= What to produce =
Line filter on the word "lean": copy each matching line from the entries.

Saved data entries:
-- ==== Sys2Proof/Tests/Slice0.lean ====
section
/-!
SUPPORT. Tests of the model: what the static check refuses, words of the spec's encodings, results worked out in the spec, and for
every statement of Certificates/Slice0/Obligations.lean a state and operands that meet its hypotheses.
-/
namespace Sys2Proof.Tests
section
open Sys2Proof Sys2Proof.Machine
set_option Elab.async false

/-! ### States to test on -/

/-- May a syllable run? The same three tests as `Ready`. -/
def ready (i : Instr) (s : State) : Bool :=
  predicateHolds (curTask s) i.head && (decodeFault none s i).isNone && (operandHold s i).isNone

theorem ready_iff (i : Instr) (s : State) : ready i s = true ↔ Ready i s := by
  simp [ready, Ready, and_assoc]

/-- No predicate: flag c0 is always set. -/
def h0 : Head := ⟨0, 0, 0⟩

def draft : Agent := .core 0 0
def check : Agent := .core 0 32
def boss : Agent := .sup 0

/-- A task with 640 vector registers and 8 tiles. -/
def task : Task := { Task.blank with num := 5, ctx := 3, status := .placed, desc := 640 * 2 ^ 118 + 8 * 2 ^ 114, pc := 0x1000 }

/-- A task stands on a core and acts. -/
def on (a : Agent) (k : Task) : State :=
  { State.reset with cur := a, cores := [(coreKey a, { CoreSt.reset (coreKey a) with live := true, task := k })] }

/-- A task with one scalar register set. -/
def withS (r : Nat) (x : Word) : Task := { task with s := [(r, x)] }

/-- The state after a step that answers one. -/
def result (o : Host.Outcome State Fault Refusal) : State :=
  match o with
  | .next t => t
  | _ => State.reset

/-- The value that a scalar register has once all results on their way have come. -/
def sAfter (i : Instr) (s : State) (r : Nat) : Word := scalarReg (commitAll (curTask (result (exec i s)))) r

/-! ### What the static check refuses: one ill-formed term for each check -/

theorem test_ill_formed_scalar :
    [Instr.and .sca ⟨0, 0, 1⟩ ⟨1, 2, 3, 0, 0, 0⟩, .mul .sca h0 ⟨64, 2, 3, 0, 0, 0⟩, .xor .scb h0 ⟨1, 80, 3, 0, 0, 0⟩,
      .add .sca h0 ⟨1, 2, 3, 0, 0, 8⟩, .clz .sca h0 ⟨1, 2, 3, 0, 0, 0⟩, .sel .sca h0 ⟨1, 2, 3, 1, 0, 0⟩, .addi .sca h0 ⟨64, 1, 0⟩,
      .shli .sca h0 ⟨1, 1, 64⟩, .addpc .sca h0 ⟨1, 1, 0⟩, .fshl .sca h0 ⟨1, 2, 3, 4, 0, 1⟩, .cmp .sca h0 ⟨0, 1, 2, 0, 0, 0⟩,
      .cmpi .sca h0 ⟨16, 1, 0⟩, .bfx .sca h0 ⟨1, 2, 0, 0, 0, 63 * 64 + 1⟩, .bfi .sca h0 ⟨1, 2, 3, 0, 0, 4096⟩,
      .li .sca h0 ⟨64, 0⟩, .lih .sca h0 ⟨1, 0x400000⟩, .phash h0 ⟨1, 2, 57, 3, 0, 0⟩].all (fun i => !i.wf) = true := by
  decide +kernel

theorem test_ill_formed_control :
    [Instr.pbr h0 ⟨1, 1, 0, 0⟩, .pbrr h0 ⟨0, 1, 0, 0, 0, 8⟩, .xfer h0 ⟨1, 0, 1, 0⟩, .xferl h0 ⟨1, 0, 64, 0⟩, .loop h0 ⟨4, 1, 0, 0, 0, 1⟩,
      .loopi h0 ⟨0, 0, 1, 0, 0, 0⟩, .breakLoop h0 ⟨4, 0, 0, 0, 0, 0⟩, .vany h0 ⟨0, 0, 1, 0, 1, 0⟩, .fop h0 ⟨0, 0, 0, 0, 1, 11⟩,
      .wfe h0 ⟨0, 0, 0, 0, 0, 1⟩, .sev h0 ⟨0, 0, 0, 0, 0, 3⟩, .tend h0 ⟨1, 0, 0, 0, 0, 0⟩, .amov h0 ⟨1, 1, 1, 0⟩, .aaddi h0 ⟨1, 0, 1, 0⟩,
      .acfg h0 ⟨1, 0, 1, 0⟩, .aind h0 ⟨0, 0, 1, 0⟩, .arun h0 ⟨0, 0, 0, 0⟩, .astop h0 ⟨0, 0, 0, 1⟩].all (fun i => !i.wf) = true := by
  decide +kernel

theorem test_ill_formed_vector :
    [Instr.vadd h0 ⟨640, 0, 1, 2, 0, 0, 0⟩, .vmov h0 ⟨1, 0, 2, 3, 0, 0, 0⟩, .vfma h0 ⟨1, 0, 1, 2, 3, 0, 1⟩, .vrsum h0 ⟨1, 0, 2, 8, 0, 0, 0⟩,
      .vcmp h0 ⟨16, 0, 1, 2, 0, 0, 0⟩, .vqand h0 ⟨1, 0, 2, 16, 0, 0, 0⟩, .vqnot h0 ⟨1, 0, 2, 3, 0, 0, 0⟩, .vsel h0 ⟨1, 0, 2, 3, 16, 0, 0⟩,
      .vperm h0 ⟨1, 0, 2, 3, 4, 9, 0⟩, .vbcast h0 ⟨1, 0, 1, 2, 0, 0, 0⟩, .vbcastLn h0 ⟨1, 0, 1, 2, 0, 0, 0⟩, .vins h0 ⟨1, 0, 2, 80, 3, 0, 0⟩,
      .vext h0 ⟨1, 0, 2, 3, 80, 0, 0⟩, .vcvt h0 ⟨1, 0, 2, 8, 0, 8, 0⟩, .vpack h0 ⟨1, 0, 2, 3, 0, 3, 0⟩, .vunpk h0 ⟨1, 0, 2, 2, 0, 10, 2⟩,
      .vzps h0 ⟨1, 0, 2, 3, 0, 3, 0⟩, .vplx h0 ⟨1, 0, 2, 3, 12, 0, 0⟩, .vpli h0 ⟨1, 0, 2, 0, 0, 12, 0⟩, .vexp2 h0 ⟨1, 0, 2, 0, 0, 0, 0⟩,
      .vmrg h0 ⟨1, 0, 2, 3, 0, 10, 5⟩, .gidx h0 ⟨0, 0, 2, 32, 0, 0, 0⟩, .gath h0 ⟨1, 0, 0, 0, 0, 0, 1⟩].all (fun i => !i.wf) = true := by
  decide +kernel

theorem test_ill_formed_matrix :
    [Instr.mcfg h0 ⟨0, 640, 0, 0, 0, 0⟩, .mzero h0 ⟨0, 1, 0, 0, 0, 0⟩, .mpush h0 ⟨0, 1, 0, 8, 0, 0⟩, .mshf h0 ⟨1, 0, 0, 0, 0, 0⟩,
      .macc h0 ⟨0, 0, 0, 4, 0, 0⟩, .macch h0 ⟨1, 0, 0, 0, 0, 0⟩, .mdrn h0 ⟨0, 640, 0, 0, 10, 0⟩].all (fun i => !i.wf) = true := by
  decide +kernel

theorem test_ill_formed_memory :
    [Instr.ld h0 ⟨64, 0, 0, 0, 0, 0, 0⟩, .ldz h0 ⟨0, 0, 1, 0, 0, 0, 0⟩, .st h0 ⟨0, 0, 0, 0, 1, 0, 0⟩, .vld h0 ⟨639, 0, 0, 0, 0, 1, 0⟩,
      .vst h0 ⟨1008, 0, 0, 0, 0, 1, 0⟩, .amo h0 ⟨0x200, 0, 0, 0, 0, 0, 9 * 2 ^ 13⟩, .cas h0 ⟨0x200, 0, 0, 0, 0, 0, 0⟩,
      .mark h0 ⟨0, 0, 0, 0, 0, 0, 1⟩, .bld h0 ⟨1, 0, 0, 0, 0, 0, 0⟩, .xlate h0 ⟨0, 0, 0, 80, 0, 0, 0⟩, .fence h0 ⟨0, 0, 0, 4⟩,
      .cpy h0 ⟨1, 2, 3, 4, 5, 0⟩, .cpyt h0 ⟨1, 2, 3, 4, 80, 0⟩, .waitc h0 ⟨1, 2, 3, 0, 0, 0⟩, .sqopen h0 ⟨64, 1, 0, 0, 0, 0⟩].all
      (fun i => !i.wf) = true := by decide +kernel

theorem test_ill_formed_system :
    [Instr.spawn h0 ⟨1, 2, 3, 0x9000⟩, .gbar h0 ⟨0, 0, 0, 5⟩, .watch h0 ⟨1, 2, 3, 1⟩, .rdtime h0 ⟨1, 0, 0, 4⟩, .waittTick h0 ⟨0, 1, 2, 0⟩,
      .icinv h0 ⟨0, 1, 0, 3⟩].all (fun i => !i.wf) = true := by decide +kernel

/-! ### Words written out from the formats of R224 and the opcode maps of R221 -/

/-- A syllable's word from its opcode byte and its fields: each a number and the bit it begins at. -/
def spell (opc : Nat) (fields : List (Nat × Nat)) : Word :=
  BitVec.ofNat 64 (opc * 2 ^ 56 + (fields.map (fun f => f.1 * 2 ^ f.2)).sum)

theorem test_decode_spec_examples :
    decodeSyllable 1 0x0100_1020_1000_0000 = some (.add .sca h0 ⟨4, 4, 1, 0, 0, 0⟩) ∧
    decodeSyllable 4 0x0100_0600_3014_0090 = some (.vadd h0 ⟨12, 0, 3, 5, 0, 9, 0⟩) ∧
    decodeSyllable 7 0x0101_8488_0000_0003 = some (.ld h0 ⟨0x309, 2, 0, 0, 0, 0, 3⟩) ∧
    decodeSyllable 9 0x0400_1414_61CA_0040 = some (.wvld h0 ⟨40, 5, 3, 7, 0, 5, 64⟩) ∧
    decodeSyllable 10 0x0100_50A9_62E6_0001 = some (.cpy h0 ⟨20, 21, 22, 23, 24, 1⟩) ∧
    decodeSyllable 6 0x0600_0000_0000_0300 = some (.macc h0 ⟨0, 0, 0, 3, 0, 0⟩) := by decide +kernel

theorem test_decode_head :
    decodeSyllable 1 (spell 0x22 [(5, 52), (1, 51), (2, 49), (1, 42), (2, 35), (3, 28), (7, 17)]) =
      some (.sel .sca ⟨5, 1, 2⟩ ⟨1, 2, 3, 0, 7, 0⟩) := by decide +kernel

theorem test_decode_control :
    decodeSyllable 0 (spell 0x08 [(1, 42), (7, 35), (5, 0)]) = some (.loop h0 ⟨1, 7, 0, 0, 0, 5⟩) ∧
    decodeSyllable 0 (spell 0x0A [(2, 42)]) = some (.breakLoop h0 ⟨2, 0, 0, 0, 0, 0⟩) ∧
    decodeSyllable 0 (spell 0x10 [(3, 35), (4, 17)]) = some (.vany h0 ⟨0, 3, 0, 0, 4, 0⟩) ∧
    decodeSyllable 0 (spell 0x19 [(9, 35)]) = some (.sev h0 ⟨0, 9, 0, 0, 0, 0⟩) ∧
    decodeSyllable 0 (spell 0x1F []) = some (.tend h0 ⟨0, 0, 0, 0, 0, 0⟩) := by decide +kernel

theorem test_decode_agu :
    decodeSyllable 3 (spell 0x02 [(3, 45), (9, 36)]) = some (.aadd h0 ⟨3, 0, 9, 0⟩) ∧
    decodeSyllable 3 (spell 0x03 [(4, 45), (2 ^ 36 - 1, 0)]) = some (.aaddi h0 ⟨4, 0, 0, -1⟩) ∧
    decodeSyllable 3 (spell 0x08 [(2, 43), (5, 36), (400, 0)]) = some (.acfg h0 ⟨0, 2, 5, 400⟩) ∧
    decodeSyllable 3 (spell 0x0A [(1, 45), (40, 36), (3, 0)]) = some (.arun h0 ⟨1, 0, 40, 3⟩) := by decide +kernel

theorem test_decode_vector :
    decodeSyllable 4 (spell 0x04 [(9, 39), (1, 28), (2, 18), (3, 8), (10, 4), (1, 0)]) = some (.vfma h0 ⟨9, 0, 1, 2, 3, 10, 1⟩) ∧
    decodeSyllable 4 (spell 0x32 [(9, 39), (7, 18)]) = some (.vbcast h0 ⟨9, 0, 0, 7, 0, 0, 0⟩) ∧
    decodeSyllable 4 (spell 0x32 [(9, 39), (8, 28), (7, 18), (1, 0)]) = some (.vbcastLn h0 ⟨9, 0, 8, 7, 0, 0, 1⟩) ∧
    decodeSyllable 4 (spell 0x01 [(1, 38), (0x3F8, 28)]) = some (.vadd h0 ⟨0, 1, 0x3F8, 0, 0, 0, 0⟩) := by decide +kernel

theorem test_decode_memory :
    decodeSyllable 8 (spell 0x03 [(2, 47), (11, 39), (4, 34), (2, 20), (3, 17), (2 ^ 17 - 1, 0)]) =
      some (.gst h0 ⟨0x20B, 4, 0, 0, 2, 3, -1⟩) ∧
    decodeSyllable 9 (spell 0x09 [(3, 47), (1, 39), (4, 34), (6, 29)]) = some (.wcas h0 ⟨0x301, 4, 6, 0, 0, 0, 0⟩) ∧
    decodeSyllable 9 (spell 0x10 [(4, 34), (9, 22)]) = some (.bld h0 ⟨0, 4, 0, 9, 0, 0, 0⟩) ∧
    decodeSyllable 8 (spell 0x10 [(4, 34), (9, 22)]) = none ∧ decodeSyllable 7 (spell 0x11 []) = none := by decide +kernel

theorem test_decode_system :
    decodeSyllable 11 (spell 0x18 [(7, 0)]) = some (.fence h0 ⟨0, 0, 0, 7⟩) ∧
    decodeSyllable 11 (spell 0x12 [(1, 42), (2, 35), (3, 28)]) = some (.vhold h0 ⟨1, 2, 3, 0⟩) ∧
    decodeSyllable 11 (spell 0x22 [(1, 42), (2, 35), (0x1234, 0)]) = some (.svc h0 ⟨1, 2, 0, 0x1234⟩) ∧
    decodeSyllable 11 (spell 0x23 []) = some (.eret h0 ⟨0, 0, 0, 0⟩) ∧
    decodeSyllable 10 (spell 0x12 [(1, 42), (2, 35), (3, 28), (4, 21), (0x3FFF, 0)]) = some (.sqnode h0 ⟨1, 2, 3, 4, 0, 0x3FFF⟩) ∧
    decodeSyllable 10 (spell 0x1C [(1, 42), (2, 35), (3, 28), (4, 21), (5, 14)]) = some (.kvpoolEnable h0 ⟨1, 2, 3, 4, 5, 0⟩) := by
  decide +kernel

theorem test_decode_gather :
    decodeSyllable 5 (spell 0x01 [(4, 28), (6, 18), (11, 4)]) = some (.gidx h0 ⟨0, 0, 4, 6, 0, 11, 0⟩) ∧
    decodeSyllable 5 (spell 0x02 [(4, 39)]) = some (.gath h0 ⟨4, 0, 0, 0, 0, 0, 0⟩) := by decide +kernel

theorem test_reserved_opcodes :
    [0, 1, 2, 3, 4, 5, 6, 7, 8, 9, 10, 11].all (fun n => (decodeSyllable n 0).isNone && (decodeSyllable n (spell 0xFF [])).isNone) =
      true := by decide +kernel

/-- The slots of a bundle and the bytes left behind it; nothing where it is refused. -/
def slotsOf (bs : List Byte) : Option (Bool × Bool × List Nat × Nat) :=
  match splitBundle bs with
  | .ok (b, l) => some (b.stop, b.drain, b.syls.map Prod.fst, l.length)
  | .error _ => none

/-- The template word of the example of chapter 11, and a template with a reserved bit. -/
theorem test_template :
    slotsOf (natBytes 4 0x0924_0000 ++ List.replicate 24 0) = some (true, false, [1, 4, 7], 0) ∧ slotsOf (natBytes 4 1) = none := by
  decide +kernel

theorem next_result {o : Host.Outcome State Fault Refusal} (h : ∃ t, o = .next t) : o = .next (result o) := by
  obtain ⟨t, rfl⟩ := h; rfl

= Answer to this problem =
-- ==== Sys2Proof/Tests/Slice0.lean ====
every statement of Certificates/Slice0/Obligations.lean a state and operands that meet its hypotheses.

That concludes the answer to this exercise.